- [PROBLEM REQUIREMENTS] Give every line of the records exactly, please, from the first up to and including the one containing "let c := g.cut k".

- [GIVEN DATA]
/-- The plan is cut at the stop point, which is reached now or has been at `tS` (R332, R335, R339). -/
def State.beginPause (s : State) (n : Nat) (p : Pause) : State :=
  let x := s.sc n
  let d := s.derate n
  match x.plan with
  | g :: rest =>
    if g.t0 ≤ p.tS && 0 < g.len && !p.chainStart then
      let k := g.drawn d p.tS
      let c := g.cut k
      let drawn := (x.done.filter (fun h => if g.chain = 0 then false else h.chain == g.chain)).reverse ++ [c.1]
      let ahead := if g.chain = 0 then [c.2] else ((c.2 :: rest).filter (fun h => h.chain == g.chain && decide (0 < h.len)))
      let v := g.speedAt d p.tS
      let emits := g.kind == .emit && s.flag F.BCH_STATUS_EMIT n
      let p1 : Pause := { p with
        begun := true, geo := drawn ++ ahead, qS := pathLen drawn, dq := pathLen drawn, v := v, vn := g.v,
        vr := v, dv := v, cS := (s.bc n).cApplied, ramp := if emits && !p.hard then p.ramp else 0,
        since := p.tS, sPath := g.s0 + k,
        idx := if p.haltCause = 0 || p.haltCause = 8 || p.hard then g.idx else p.idx,
        off := if p.haltCause = 0 || p.haltCause = 8 || p.hard then g.off0 + k else p.off }
      let x1 := { x with plan := c.2 :: rest, done := c.1 :: x.done, x := c.1.x1, y := c.1.y1, z := c.1.z1,
                         sDone := g.s0 + k, pause := some p1 }
      let s1 := s.setSc n x1
      if p.hard then (s1.setSc n { x1 with pause := some { p1 with phase := 2, park := p1.dq + accLen v (s.accPause n) } })
      else
        let s2 := s1.setFld F.SCN_STATUS_STATE scnPaused n
        if v = 0 then (s2.setWant n false).parked n { p1 with dv := 0 }
        else if p1.ramp = 0 then
          ((s2.setSc n { x1 with pause := some { p1 with phase := 2 } }).setFld F.SCN_STATUS_PSTATE 2 n).setWant n false
        else (s2.setSc n { x1 with pause := some { p1 with phase := 1 } }).setFld F.SCN_STATUS_PSTATE 1 n
    else
      s.holdPause n p
  | [] =>
    let tail := x.done.head?
    match tail with
    | some g =>
      if !p.chainStart && g.kind == .emit && s.flag F.BCH_STATUS_EMIT n && g.stop = p.tS && !p.hard then
        let drawn := if g.chain = 0 then [g] else (x.done.filter (fun h => h.chain == g.chain)).reverse
        let v := derated g.v d
        let p1 : Pause := { p with
          begun := true, geo := drawn, qS := pathLen drawn, dq := pathLen drawn, v := v, vn := g.v, vr := v,
          dv := v, cS := (s.bc n).cApplied, since := p.tS, sPath := x.sDone,
          phase := if p.ramp = 0 then 2 else 1 }
        let s1 := ((s.setSc n { x with pause := some p1 }).setFld F.SCN_STATUS_STATE scnPaused n).setFld
          F.SCN_STATUS_PSTATE p1.phase n
        if p.ramp = 0 then s1.setWant n false else s1
      else
        s.holdPause n p
    | none =>
      s.holdPause n p

/-- Whether the head holds before the chain that starts with a piece (R322): READY was 0 in the last good frame, and the turn-on
of the piece is due. -/
def State.notReadyHold (s : State) (n : Nat) (g : Seg) : Bool :=
  let starts := g.kind == .emit && decide (0 < g.len) && !(s.sc n).done.any (fun h => h.kind == .emit && h.chain == g.chain)
  starts && !s.flag F.SCN_STATUS_HEAD_READY n && (s.sc n).pause.isNone
    && decide ((g.t0 : Int) + min 0 (dlyFine (s.fld F.BCH_EMIT_DLY_ON_DLY n (s.markDir n g))) ≤ s.fine)
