/-- Channel `n` reads host memory; while no request may be issued it stays where it is (R424). -/
def State.dmaRead (s : State) (n : Nat) (kind : ReqKind) (addr len : Nat) : State :=
  if s.mayRequest then s.issue { tag := 0, ch := n, kind := kind, addr := addr, len := len }
  else s.setDm n { s.dm n with paused := true }

/-- Outstanding reads bring data that is discarded: `k` is `dropped` under R424 and R425, else `gone`. -/
def State.dropReqs (s : State) (k : ReqKind) (p : Req → Bool) : State :=
  { s with pce := { s.pce with reqs := s.pce.reqs.map (fun r => if p r then { r with kind := k } else r),
                               waitReqs := s.pce.waitReqs.filter (fun r => !p r) } }

/-- A write to host memory, cut so that no request crosses a 4 KiB boundary or exceeds Max_Payload_Size (R417). -/
def State.hostWrite (s : State) (relaxed : Bool) : Nat → Nat → List Byte → State
  | 0, _, _ => s
  | fuel + 1, addr, data =>
    match data with
    | [] => s
    | _ =>
      let mps := 128 * 2 ^ min 2 (getBits (s.cfgRd 0x58) 5 3)
      let c := min data.length (min mps (4096 - addr % 4096))
      (s.linkWake.emit (.hostWrite addr (data.take c) relaxed)).hostWrite relaxed fuel (addr + c) (data.drop c)

/-- Whether data writes of a channel carry Relaxed Ordering (R418). -/
def State.relaxed (s : State) (n : Nat) (d : Desc) : Bool :=
  natBit (s.cfgRd 0x58).toNat 4 && s.flag F.DMA_CFG_RO_EN n && natBit d.ctrl.toNat 4

/-! ### Descriptors -/

/-- The descriptor in 64 bytes (R433). -/
def parseDesc (b : List Byte) : Desc :=
  { ctrl := BitVec.ofNat 32 (fieldLE b 0 4), length := fieldLE b 4 4, src := fieldLE b 8 8, dst := fieldLE b 16 8,
    link := fieldLE b 24 8 }

def Desc.type (d : Desc) : Nat := getBits d.ctrl 1 3
def Desc.own (d : Desc) : Bool := natBit d.ctrl.toNat 0
def Desc.srcSpace (d : Desc) : Nat := getBits d.ctrl 8 2
def Desc.dstSpace (d : Desc) : Nat := getBits d.ctrl 10 2
def Desc.linkEnd (d : Desc) : Bool := d.link % 2 == 1

/-- The address a LINK names, with its space in bit 1 (R435). -/
def linkAddr (l : Nat) : Nat := l / 64 * 64 + l / 2 % 2 * 2

/-- Whether a descriptor address lies in store space. -/
def inStore (a : Nat) : Bool := a / 2 % 2 == 1

/-- Whether a descriptor gives BAD_DESC (R432, R434). -/
def State.badDesc (s : State) (n : Nat) (d : Desc) : Bool :=
  let t := d.type
  (if s.frameMode n then t != 1 else !(t == 0 || t == 2)) || d.length == 0
    || (t == 1 && d.dstSpace != 0)
    || (t == 0 && (d.srcSpace == 2 || d.srcSpace == 3))
    || (t == 2 && (d.srcSpace != 3 || s.queDepth (d.src % 64) == 0))
    || (t != 1 && (d.dstSpace == 3 || (d.dstSpace == 2 && (d.dst % 4 != 0 || d.length % 4 != 0))))

/-- DMA_CUR names a descriptor. -/
def State.setCur (s : State) (n a : Nat) : State :=
  (s.wr .DMA_CUR_LO (BitVec.ofNat 32 (a % 2 ^ 32)) n).wr .DMA_CUR_HI (BitVec.ofNat 32 (a / 2 ^ 32)) n

def State.dbCount (s : State) (n : Nat) : Nat := (s.rd .DMA_DB_COUNT n).toNat

/-- The load of a descriptor (R441): the doorbell count is taken as its read is issued. -/
def State.dmaLoad (s : State) (n a : Nat) : State :=
  let x := s.dm n
  let s1 := ((s.setDm n { x with phase := .loading, addr := a, snap := s.dbCount n, rx := [], got := false, asked := false,
                                 rxBad := [], moved := 0, items := 0, firstBad := none, sh := none }).setDmaState n dmaRunning)
  let s2 := if s.frameMode n && !x.ahead.isEmpty then s1 else s1.setCur n a
  if inStore a then s2 else s2.dmaRead n .desc (a / 64 * 64) 64

/-- A store read of a channel (R167); a place that is none counts (R142). -/
def State.dmaStoreRd (s : State) (a n : Nat) (errs : List (Nat × BurstErr)) : Fetch :=
  let r := s.storeFetch a n errs
  ⟨r.data, r.bad, if (List.range n).all (fun i => (s.storePlace (a + i)).isSome) then r.st else r.st.bump .FST_CNT_BAD_ACCESS⟩

/-- Bytes of ranges written with the check pattern of R172. -/
def State.storeWrBad (a : Nat) (data : List Byte) : List (Nat × Nat) → State → State
  | [], s => s
  | r :: rest, s => State.storeWrBad a data rest (s.storeWr (a + r.1) (takeAt data r.1 r.2) true)

/-- Bytes a channel writes to the store (R142, R146); those of the poisoned ranges with the check pattern of R172. -/
def State.dmaStoreWr (s : State) (a : Nat) (data : List Byte) (bad : List (Nat × Nat)) : State :=
  if (List.range data.length).all (fun i => s.storeHostWrites (a + i) && (s.storePlace (a + i)).isSome) then
    State.storeWrBad a data bad (s.storeWr a data false)
  else s.bump .FST_CNT_BAD_ACCESS

/-- One word written in unit space (R432). -/
def State.unitWr (s : State) (n a : Nat) (v : Word) : State :=
  if 0x00480000 ≤ a && a < 0x0048C000 then
    resState s (execStreamWindowWrite .unit (Fin.ofNat 12 ((a - 0x00480000) / 0x1000)) v s)
  else if lumBase + 0x10000 ≤ a && a < lumBase + 0x13000 then
    resState s (execFrameBufferWrite .unit false (Fin.ofNat 3072 ((a - lumBase - 0x10000) / 4)) v s)
  else if lumBase + 0x14000 ≤ a && a < lumBase + 0x17000 then
    resState s (execFrameBufferWrite .unit true (Fin.ofNat 3072 ((a - lumBase - 0x14000) / 4)) v s)
  else if lumBase + 0x18000 ≤ a && a < lumBase + 0x18600 then
    resState s (execDefectMapWrite .unit (Fin.ofNat 384 ((a - lumBase - 0x18000) / 4)) v s)
  else s.bump .DMA_CNT_BAD_ADDR n

/-- Words written in unit space at offsets of a transfer that wraps inside its 4 KiB window (R432). -/
def State.unitWrs (s : State) (n dst off : Nat) : List Word → State
  | [] => s
  | v :: rest => (s.unitWr n (dst / 4096 * 4096 + (dst + off) % 4096) v).unitWrs n dst (off + 4) rest
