/-! ### The datapath -/

/-- Stage 1 (R246): the feature of a record, scaled. -/
def State.stage1 (s : State) (n : Nat) (rec : List Byte) : Int :=
  let r : Int := match s.fld F.SHT_CFG_FEAT_SEL n with
    | 1 => fieldLE rec 0x0E 2
    | 2 => fieldLE rec 0x10 4
    | 3 => sext 16 (fieldLE rec 0x14 2)
    | 4 => sext 16 (fieldLE rec 0x16 2)
    | 5 => fieldLE rec 0x18 2
    | 6 => fieldLE rec 0x1A 2
    | 7 => fieldLE rec 0x1C 1
    | _ => fieldLE rec 0x0C 2
  let sh := s.fld F.SHT_CFG_F_SHIFT n
  satQ (((r - s.sgn .SHT_F_OFFSET n) * s.sgn .SHT_F_SCALE n + 2 ^ (23 + sh)) / 2 ^ (24 + sh))

/-- Stage 2 (R247): the setpoint. -/
def State.stage2 (s : State) (n : Nat) (ps injW : Int) : Int :=
  satQ (s.sgn .SHT_SP_FIXED n + roundQ (s.sgn .SHT_SP_SLOPE n * (ps - s.sgn .SHT_P_REF n)) + injW)

/-- σ of R247. -/
def State.sigma (s : State) (n : Nat) : Int := if s.flag F.SHT_CFG_INVERT n then -1 else 1

/-- LIM_PREV as a sign (R248, R264). -/
def State.limPrev (s : State) (n : Nat) : Int :=
  match s.fld F.SHT_STATUS_LIM_PREV n with
  | 1 => 1
  | 3 => -1
  | _ => 0

/-- Stage 4 (R248): the integrator after it, and u_pid. `init` is the initialisation of R243, with whether it zeroes the
integrator. -/
def State.stage4 (s : State) (n : Nat) (y e : Int) (init : Option Bool) : Int × Int :=
  let x := s.sh n
  let delta := if init.isSome then 0
    else if s.flag F.SHT_CFG_D_ON_MEAS n then -(s.sigma n) * (y - x.yPrev) else e - x.ePrev
  let i0 := if init = some true then 0 else s.sgn .SHT_I_STATE n
  let ki := roundQ (s.sgn .SHT_KI n * e)
  let hold := (s.limPrev n = 1 && 0 < ki) || (s.limPrev n = -1 && ki < 0)
  let i1 := if hold then i0 else clampInt (s.sgn .SHT_I_MIN n) (s.sgn .SHT_I_MAX n) (i0 + ki)
  (i1, satQ (roundQ (s.sgn .SHT_KP n * e) + i1 + roundQ (s.sgn .SHT_KD n * delta)))

/-- Stage 5 (R249). -/
def State.stage5 (s : State) (n : Nat) (upid injP : Int) : Int :=
  satQ (upid + roundQ (s.sgn .SHT_FF_P n * (s.pNow n + injP))
    + roundQ (s.sgn .SHT_K_V n * (s.vNow n - s.sgn .SHT_V_REF n)))

/-- A biquad section (R250), or its initialisation (R243). -/
def State.biquad (s : State) (n j : Nat) (b : Biquad) (x : Int) (init : Bool) : Int × Biquad :=
  if init then (x, ⟨x, x, x, x⟩)
  else
    let z := satQ (roundQ (s.sgn .SHT_BQ_B0 n j * x + s.sgn .SHT_BQ_B1 n j * b.x1 + s.sgn .SHT_BQ_B2 n j * b.x2
      - s.sgn .SHT_BQ_A1 n j * b.z1 - s.sgn .SHT_BQ_A2 n j * b.z2))
    (z, ⟨x, b.x1, z, b.z1⟩)

/-- Stage 6 (R250): the enabled sections in series. -/
def State.stage6 (s : State) (n : Nat) (init : Bool) : List Nat → Int → Tbl Biquad → Int × Tbl Biquad
  | [], x, t => (x, t)
  | j :: rest, x, t =>
    if natBit (s.fld F.SHT_CFG_BQ_EN n) j then
      let r := s.biquad n j (tblGet {} t j) x init
      s.stage6 n init rest r.1 (tblSet {} t j r.2)
    else s.stage6 n init rest x t

/-- Stages 7 and 8 (R250): the rate limit and the clamp, with the limit that held the output. -/
def State.stage78 (s : State) (n : Nat) (z : Int) : Int × Int :=
  let o := (s.sh n).out
  let m := s.sgn .SHT_RATE_MAX n
  let q := o + clampInt (-m) m (z - o)
  let c := s.shClamp n q
  (c.1, if c.2 ≠ 0 then c.2 else if m < z - o then 1 else if z - o < -m then -1 else 0)

/-! ### Tuning (R260, R261) -/

/-- The taps of the polynomial of n stages (R261). -/
def prbsTaps : Nat → List Nat
  | 7 => [7, 6]
  | 8 => [8, 6, 5, 4]
  | 9 => [9, 5]
  | 10 => [10, 7]
  | 11 => [11, 9]
  | 12 => [12, 6, 4, 1]
  | 13 => [13, 4, 3, 1]
  | 14 => [14, 5, 3, 1]
  | _ => [15, 14]

/-- `k` shifts of the Fibonacci register of `n` stages. -/
def prbsShift (n : Nat) : Nat → Nat → Nat
  | 0, r => r
  | k + 1, r =>
    let fb := (prbsTaps n).foldl (fun acc t => acc != natBit r (t - 1)) false
    prbsShift n k ((r * 2 + b2n fb) % 2 ^ n)

/-- f[k] in 0.1 Hz (R261) as a number in 2^-64 and what divides it. -/
def State.sweepFreq (s : State) (n k : Nat) (log : Bool) : Int × Nat :=
  let f0 := (s.rd .SHT_SWEEP_F0 n).toNat
  let f1 := (s.rd .SHT_SWEEP_F1 n).toNat
  let len := atLeast1 (s.rd .SHT_RUN_LEN n).toNat
  if log then ((f0 : Int) * fxExp (lnRatio f1 f0 * k / len), 1)
  else (((f0 : Int) * len + ((f1 : Int) - f0) * k) * fxOne, len)

/-- A valid record moves the run on to its sample index (R260): inj[k], with the state that carries the run, or none
where no run injects. The sine of the 1,024-point table is the true one within 2^-20 (log entry 13). -/
def State.inject (s : State) (n frame : Nat) : Option Int × State :=
  if !s.flag F.SHT_STATUS_ACTIVE n then (none, s)
  else
    let x := s.sh n
    let base := x.tune.base.getD frame
    let k := (frame + 2 ^ 32 - base) % 2 ^ 32
    if atLeast1 (s.rd .SHT_RUN_LEN n).toNat ≤ k then (none, s.shTuneEnd n)
    else
      let amp := s.sgn .SHT_INJ_AMP n
      let mode := s.fld F.SHT_TUNE_INJ_MODE n
      if mode = 1 then
        let stages := 7 + min 8 (s.fld F.SHT_TUNE_PRBS_LEN n)
        let target := k / (s.fld F.SHT_TUNE_PRBS_HOLD n + 1)
        let start := if x.tune.base.isNone then 2 ^ stages - 1 else x.tune.lfsr
        let r := prbsShift stages ((target - x.tune.shifts) % (2 ^ stages - 1)) start
        (some (if natBit r (stages - 1) then amp else -amp),
         s.setSh n { x with tune := { x.tune with base := some base, k := k, shifts := target, lfsr := r } })
      else if mode = 0 then (some 0, s.setSh n { x with tune := { x.tune with base := some base, k := k } })
      else
        let period : Int := atLeast1 (s.fld F.SHT_TIMING_SAMPLE_PERIOD n)
        let f := s.sweepFreq n x.tune.k (mode = 3)
        let step := divRound (f.1 * period * ((k - x.tune.k : Nat) : Int)) (f.2 * 1000000000)
        let phase := ((x.tune.phase : Int) + step) % fxOne
        let r := s.freeBits 5
        let err := clampInt (-15) 15 r.1.toInt
        let sine := divRound (sinTurn phase) (2 ^ 40) + err
        (some (mulQ amp sine),
         r.2.setSh n { x with tune := { x.tune with base := some base, k := k, phase := phase.toNat } })
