/-- The open frame of port `p` closes, with the BYTE_COUNT of its FRAME_END where that is usable: missing bytes are
delivered as zeros, the final tag and the byte map go to the legs, and the end is published. -/
def State.closeFrame (s : State) (p : Nat) (count : Option Nat) : State :=
  match (s.cp p).frame with
  | none => s
  | some f =>
    let size0 := if f.opaq then count.getD f.top else f.size0
    let beyond := if f.opaq then f.top - size0 else 0
    let s0 := s.setCp p { s.cp p with frame := none }
    let s1 := if beyond = 0 then s0 else s0.bumpBy .CAP_CNT_OVERSIZE beyond p
    let s2 := if f.top < size0 then s1.legZeros p f false f.top size0 else s1
    let lost := f.bad.foldl (fun l b => rangeAdd b.1 (min b.2 size0) l) (rangeGaps 0 size0 f.got)
    let missing := (lost.flatMap (fun r => f.segs r.1 r.2)).foldl (fun l x => rangeAdd x.2.1 (x.2.1 + x.2.2) l) []
    let cutAt := if f.opaq && f.store.isSome then min size0 f.opaqMax else size0
    let bytes := if f.opaq then cutAt else f.size
    let trimmed := f.trimmed || beyond != 0 || (f.opaq && cutAt != size0)
    let m := byteMap bytes missing
    let inc := !missing.isEmpty
    let flags := b2n inc + 2 * b2n f.rebuilt + 8 * b2n trimmed + 16 * b2n f.late + 32 * b2n f.test
    let cap := if m.2.2 then f.capFlags ||| mapOvfFlag else f.capFlags
    let tag := frameTag p f flags bytes m.2.1 cap true
    let data := roundUp bytes 128
    let len := 128 + data + (if inc then 512 else 0)
    let s3 := (s2.storeLeg p f (128 + bytes) (List.replicate (data - bytes) 0))
    let s4 : State := if inc then s3.storeLeg p f (128 + data) m.1 else s3
    let s5 : State := match f.store with
      | none => s4
      | some r =>
        if s4.fst.reefHeld.any (fun h => h.isOf r p f.num) then
          { s4 with fst := { s4.fst with reefHeld := s4.fst.reefHeld.map (fun h =>
              if h.isOf r p f.num then { h with writes := h.writes ++ [(0, tag)], fin := some (len, inc) } else h) } }
        else match (s4.rg r).recs.find? (fun x => x.port = p && x.frame = f.num % 2 ^ 48 && !x.final) with
          | some x => (s4.recWr r x 0 (x.tagBytes 0 tag)).endRec r x.seq len inc
          | none => s4
    let s6 := match f.ct with
      | some ch => s5.ctEnd ch p f.num tag (128 + data) (if inc then m.1 else [])
      | none => s5
    let s7 := match f.mast with
      | some k => s6.mastClose k p f.num flags
      | none => s6
    let s8 := if inc then s7.bump .CAP_CNT_INCOMPLETE p else s7
    s8.publish (0x040 + p) (flags % 256) s8.now48

end Sys2Proof.Machine
end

- [WRITTEN SOLUTION]
/-- The plan is cut at the stop point, which is reached now or has been at `tS` (R332, R335, R339). -/
def State.beginPause (s : State) (n : Nat) (p : Pause) : State :=
  let x := s.sc n
  let d := s.derate n
  match x.plan with
  | g :: rest =>
    if g.t0 ≤ p.tS && 0 < g.len && !p.chainStart then
      let k := g.drawn d p.tS
      let c := g.cut k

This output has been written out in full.